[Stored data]
-- ==== Sys2Proof/Tests/Slice0.lean ====
section
/-!
SUPPORT. The model's own tests: words that ill-formed instructions do not have, words written out from the spec's encodings, the spec's worked examples, and
a state that meets the hypotheses of each statement.
-/
namespace Sys2Proof.Tests
open Sys2Proof Sys2Proof.Machine Sys2Proof.Claims
set_option Elab.async false

-- ### Well-formedness

/-- A control field without waits, and one with a wait, a SETC and a PRED. -/
def c0 : LaneCtl := { sw := false, dist := 0, wait := 0, setc := 15, pred := 0 }
def c9 (p : BitVec 4) : LaneCtl := { sw := true, dist := 5, wait := 0x801, setc := 3, pred := p }
def v (k : BitVec 8) : VReg := ⟨false, k⟩
def mop (ord : BitVec 3) (scope type : BitVec 4) : MemOp := { ord := ord, scope := scope, type := type, voff := false, disp := 0, a := 1, b := 0 }
def half (op : BitVec 6) (d a b : BitVec 8) (f : BitVec 5) : Half := { op := op, d := d, a := a, b := b, bs := false, f := f }

/-- Scalar words outside the limits of 06 R109-R112: a reserved SCMP, SLD and SBC code, a counter above c11, granules 0 and 33, unassigned special registers. -/
theorem test_ill_formed_scalar : [Instr.scmp 6 1 2 3, .sld 7 1 2 0, .sbc 6 1 0, .waitc 12 0, .grow 0, .grow 33, .shrink 0, .shrink 33, .setbnd 33,
    .sget 1 0x16, .sset 0x20 1].all (fun i => !i.wf) = true := by decide
/-- SETC 12-14 names no counter (06 R113), and a word of the whole group takes no PRED (R114). -/
theorem test_ill_formed_control : [Instr.vmovi { c0 with setc := 12 } 1 0, .vmovi { c0 with setc := 14 } 1 0, .wsw { c0 with pred := 1 } 0 (v 1),
    .fence { c0 with pred := 1 } 1 4, .mdrain { c0 with pred := 1 } 0 1, .mzero { c0 with pred := 1 } 0, .mwait { c0 with pred := 1 },
    .dualWord { c0 with pred := 1 } (half 1 1 2 3 0) (half 1 4 5 8 0)].all (fun i => !i.wf) = true := by decide
/-- Unassigned F and TY values (10 R202-R221, 11 R229-R236). -/
theorem test_ill_formed_f : [Instr.iadd c0 (v 1) (v 2) (.v (v 3)) 3, .imul c0 (v 1) (v 2) (.v (v 3)) 1, .imulh c0 (v 1) (v 2) (.v (v 3)) 2,
    .iwadd c0 (v 1) (v 2) (.v (v 3)) 2, .idp4 c0 (v 1) (v 2) (.v (v 3)) (v 4) 8, .ishl c0 (v 1) (v 2) (.v (v 3)) 2, .ibfi c0 (v 1) (v 2) (.v (v 3)) (v 4) 1,
    .icmp c0 1 (v 2) (.v (v 3)) 6, .fadd c0 (v 1) (v 2) (.v (v 3)) 4, .fmin c0 (v 1) (v 2) (.v (v 3)) 1, .fcmp c0 1 (v 2) (.v (v 3)) 8,
    .hadd2 c0 (v 1) (v 2) (.v (v 3)) 4, .bmul2 c0 (v 1) (v 2) (.v (v 3)) 4, .cvtef c0 (v 1) (v 2) 4, .pack c0 (v 1) (v 2) (.v (v 3)) 10, .unpack c0 (v 1) (v 2) 12,
    .cbenc c0 (v 1) (v 2) (v 8) 8, .vmov c0 (v 1) (v 2) 1, .laneid c0 (v 1) 2, .vote c0 1 (v 2) 5, .shfl c0 (v 1) (v 2) (.s 3) 4,
    .scan c0 (v 1) (v 2) 6 0 false, .scan c0 (v 1) (v 2) 0 3 false, .scan c0 (v 1) (v 2) 3 2 false, .red c0 (v 1) (v 2) 4 2].all (fun i => !i.wf) = true := by decide
/-- Operand forms that a row does not take: an immediate of PACK, a codebook off a multiple of 8, a vector index of VTOS, FIRST with an index. -/
theorem test_ill_formed_operands : [Instr.pack c0 (v 1) (v 2) (.imm 0) 0, .cbdec c0 (v 1) (v 2) (v 4) 0, .cbenc c0 (v 1) (v 2) (v 9) 0,
    .vtos c0 1 (v 2) (.v (v 3)) false false, .vtos c0 1 (v 2) (.s 3) true false, .vtos c0 1 (v 2) (.imm 1) true false].all (fun i => !i.wf) = true := by decide
/-- Memory modifiers outside 13 R280-R289: TYPE, ORD and SCOPE codes, b without VOFF, registers off their alignment. -/
theorem test_ill_formed_memory : [Instr.ld c0 1 (mop 0 4 7), .ld c0 1 (mop 2 4 4), .ld c0 1 (mop 0 9 4), .ld c0 1 (mop 0 4 5), .ld c0 2 (mop 0 4 6),
    .ld c0 1 { mop 0 4 4 with b := 1 }, .st c0 1 (mop 0 4 1), .st c0 1 (mop 1 4 4), .lds c0 1 (mop 0 6 4), .sts c0 1 (mop 0 6 4), .ldt c0 8 (mop 0 4 0),
    .ldt c0 4 { mop 0 4 0 with voff := true }, .ldt c0 8 { mop 0 4 1 with voff := true }, .ldk c0 3 (mop 1 4 4), .ldk c0 3 (mop 0 3 4),
    .atom c0 1 2 (mop 0 1 0), .atom c0 1 2 (mop 5 4 0), .atom c0 1 2 (mop 0 4 14), .atom c0 1 2 (mop 0 4 1), .atoms c0 1 7 (mop 0 3 12), .atoms c0 1 2 (mop 0 7 0),
    .fence c0 0 4, .fence c0 5 4, .fence c0 1 9, .pref c0 (mop 1 0 0), .pref c0 (mop 0 1 0), .pref c0 (mop 0 0 2)].all (fun i => !i.wf) = true := by decide
/-- Tiles off a multiple of 8 (15 R319), and dual words outside 06 R121-R123: two empty halves, a field of an empty half, an F value of neither half, one
destination twice, two registers of one bank. -/
theorem test_ill_formed_matrix_and_dual : [Instr.mmq c0 false 4 1 2 3, .mdrain c0 4 1, .mzero c0 12, .dualWord c0 (half 0 0 0 0 0) (half 0 0 0 0 0),
    .dualWord c0 (half 0 1 0 0 0) (half 1 4 5 8 0), .dualWord c0 (half 1 1 2 3 4) (half 1 4 5 8 0), .dualWord c0 (half 6 1 2 3 0) (half 1 4 5 8 0),
    .dualWord c0 (half 1 1 2 3 0) (half 0x11 4 5 8 0), .dualWord c0 (half 1 1 2 3 0) (half 1 1 5 8 0), .dualWord c0 (half 1 1 2 3 0) (half 1 4 5 6 0)].all
    (fun i => !i.wf) = true := by decide
/-- Steps of units and ports that the module does not have (01 R19). -/
theorem test_ill_formed_steps : [Instr.wordCompletion 19968 0, .growGrant 416, .doorbell 65536 0 0, .stokerRound 5, .matrixPass 104, .sensorSample true 416 0,
    .sensorSample false 192 0, .vaultRefresh 192, .nclkWindow 10 0, .glideInterval 8 0, .putDelivery 4096 0 0 [], .hostAccess 2 0 0 none, .registerWrite 2 0 [],
    .preempt 2 0 0, .attest 2, .linkTraining 2 0].all (fun i => !i.wf) = true := by decide

-- ### Words

/-- Words with reserved bits, codes and opcodes raise ILLEGAL (06 R124): M of SADD, an unassigned opcode and SUB, b of SCLZ, BAR 4, bit 72, SETC 13, BSRC 3,
REUSE outside MMQ, PRED of WSW and a ws field with bits [7:4] (11), c of CAS not a multiple of 2 and its SCOPE .device (13), the dual words of 06. -/
theorem test_words_refused : decodeScalar 0x02000001 = none ∧ decodeScalar 0x2E000000 = none ∧ decodeScalar 0xFE1A0000 = none ∧ decodeScalar 0x28000002 = none
    ∧ decodeScalar 0xFE080800 = none ∧ decodeLane (0x0000084041C1424005100000 + 2 ^ 72) = none ∧ decodeLane 0x0000340041C1424005100000 = none
    ∧ decodeLane 0x0000080041C1424007100000 = none ∧ decodeLane (0x0000080041C1424005100000 + 2 ^ 73) = none ∧ decodeLane 0x00001441C0C2400004000000 = none
    ∧ decodeLane 0x00001441C4C2400000000000 = none ∧ decodeLane 0x0000006182810081C19E4000 = none ∧ decodeLane 0x000000618281008181BE4000 = none
    ∧ decodeLane 0x00004440818100000030A000 = none ∧ decodeLane 0x44003C0404080C0041014180 = none ∧ decodeLane 0x44003C0404080C0040414200 = none := by decide
/-- The scalar words that the spec writes out (06, 08). -/
theorem test_scalar_words_of_the_spec :
    decodeScalar 0x70280000 = some (.lrun 5 0)
    ∧ decodeScalar 0xFE040000 = some (.lsync)
    ∧ decodeScalar 0xFE060400 = some (.waitc 2 0)
    ∧ decodeScalar 0xFE180000 = some (.exit)
    ∧ decodeScalar 0x4C040200 = some (.sld 6 2 1 0)
    ∧ decodeScalar 0x6800BFFD = some (.sloop 5 0x1FFD)
    ∧ decodeScalar 0x0C0E0604 = some (.sdiv 7 3 2 false)
    ∧ decodeScalar 0x0E100604 = some (.srem 8 3 2 false)
    ∧ decodeScalar 0x06080208 = some (.saddi 4 1 8)
    ∧ decodeScalar 0x56060248 = some (.sst 3 3 1 72) := by decide
/-- The lane words that the spec writes out (06, 10, 11, 12, 23). -/
theorem test_lane_words_of_the_spec_1 :
    decodeLane 0x0000840040C0C00002000001 = some (.iadd { c0 with wait := 2, setc := 1 } (v 3) (v 3) (.imm 1) 0)
    ∧ decodeLane 0x44003C0404080C0041014200 = some (.dualWord { c0 with dist := 1 } (half 1 1 2 3 0) (half 1 4 5 8 0))
    ∧ decodeLane 0x44003C0404080C0041004200 = some (.dualWord { c0 with dist := 1 } (half 1 1 2 3 0) (half 1 4 1 8 0))
    ∧ decodeLane 0x44003C0404080C0041014220 = some (.dualWord { c0 with dist := 1 } (half 1 1 2 3 0) { half 1 4 5 8 0 with bs := true })
    ∧ decodeLane 0x0000080041C1424005100000 = some (.iadd { c0 with setc := 2, pred := 1 } (v 7) (v 5) (.s 9) 1)
    ∧ decodeLane 0x000044408181000000006000 = some (.scan { c0 with wait := 1, setc := 1 } (v 6) (v 4) 0 1 true)
    ∧ decodeLane 0x00001441C0C2400000000000 = some (.wsw { c0 with setc := 5 } 3 (v 9))
    ∧ decodeLane 0x00000C500301000000880028 = some (.kdef { c0 with setc := 3 } 12 (some 4) none none 2 40)
    ∧ decodeLane 0x00008C500301000000880015 = some (.kdef { c0 with wait := 2, setc := 3 } 12 (some 4) none none 2 21)
    ∧ decodeLane 0x00003C5040C18000003A4000 = some (.ldk c0 3 { mop 0 7 4 with voff := true, a := 6 }) := by decide
/-- The lane words that the spec writes out (13, 18, 23, 24, 25). -/
theorem test_lane_words_of_the_spec_2 :
    decodeLane 0x0000006182810081819E4000 = some (.atoms { c0 with setc := 0 } 10 6 { mop 3 3 12 with voff := true, a := 4, b := 2 })
    ∧ decodeLane 0x0000086040004000813A0080 = some (.st { c0 with setc := 2 } 2 { mop 2 7 4 with disp := 0x80 })
    ∧ decodeLane 0x0000006140C0400080200080 = some (.atom { c0 with setc := 0 } 3 2 { mop 0 4 0 with disp := 0x80 })
    ∧ decodeLane 0x000000600040400000BA0080 = some (.ld { c0 with setc := 0 } 1 { mop 1 7 4 with disp := 0x80 })
    ∧ decodeLane 0x000088604000400384220080 = some (.st { c0 with wait := 2, setc := 2, pred := 1 } 14 { mop 0 4 4 with disp := 0x80 })
    ∧ decodeLane 0x000000600100D880003B4010 = some (.ld { c0 with setc := 0 } 4 { mop 0 7 6 with voff := true, disp := 16, a := 3, b := 98 })
    ∧ decodeLane 0x00000C700008068640000000 = some (.mmq { c0 with setc := 3 } false 0 32 26 25)
    ∧ decodeLane 0x000284405808400002040000 = some (.shfl { c0 with wait := 10, setc := 1 } (v 96) ⟨true, 33⟩ (.imm 0) 0)
    ∧ decodeLane 0x00000410D040585040040000 = some (.ffma { c0 with setc := 1 } (v 65) ⟨true, 1⟩ (.v (v 97)) (v 65) 0) := by decide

Work to be completed ::
The required output is the entries from their opening line through the line holding "def c0 : LaneCtl", repeated exactly, with both end lines kept.

Exercise result ::
-- ==== Sys2Proof/Tests/Slice0.lean ====
section
/-!
SUPPORT. The model's own tests: words that ill-formed instructions do not have, words written out from the spec's encodings, the spec's worked examples, and
a state that meets the hypotheses of each statement.
-/
namespace Sys2Proof.Tests
open Sys2Proof Sys2Proof.Machine Sys2Proof.Claims
set_option Elab.async false

-- ### Well-formedness

/-- A control field without waits, and one with a wait, a SETC and a PRED. -/
def c0 : LaneCtl := { sw := false, dist := 0, wait := 0, setc := 15, pred := 0 }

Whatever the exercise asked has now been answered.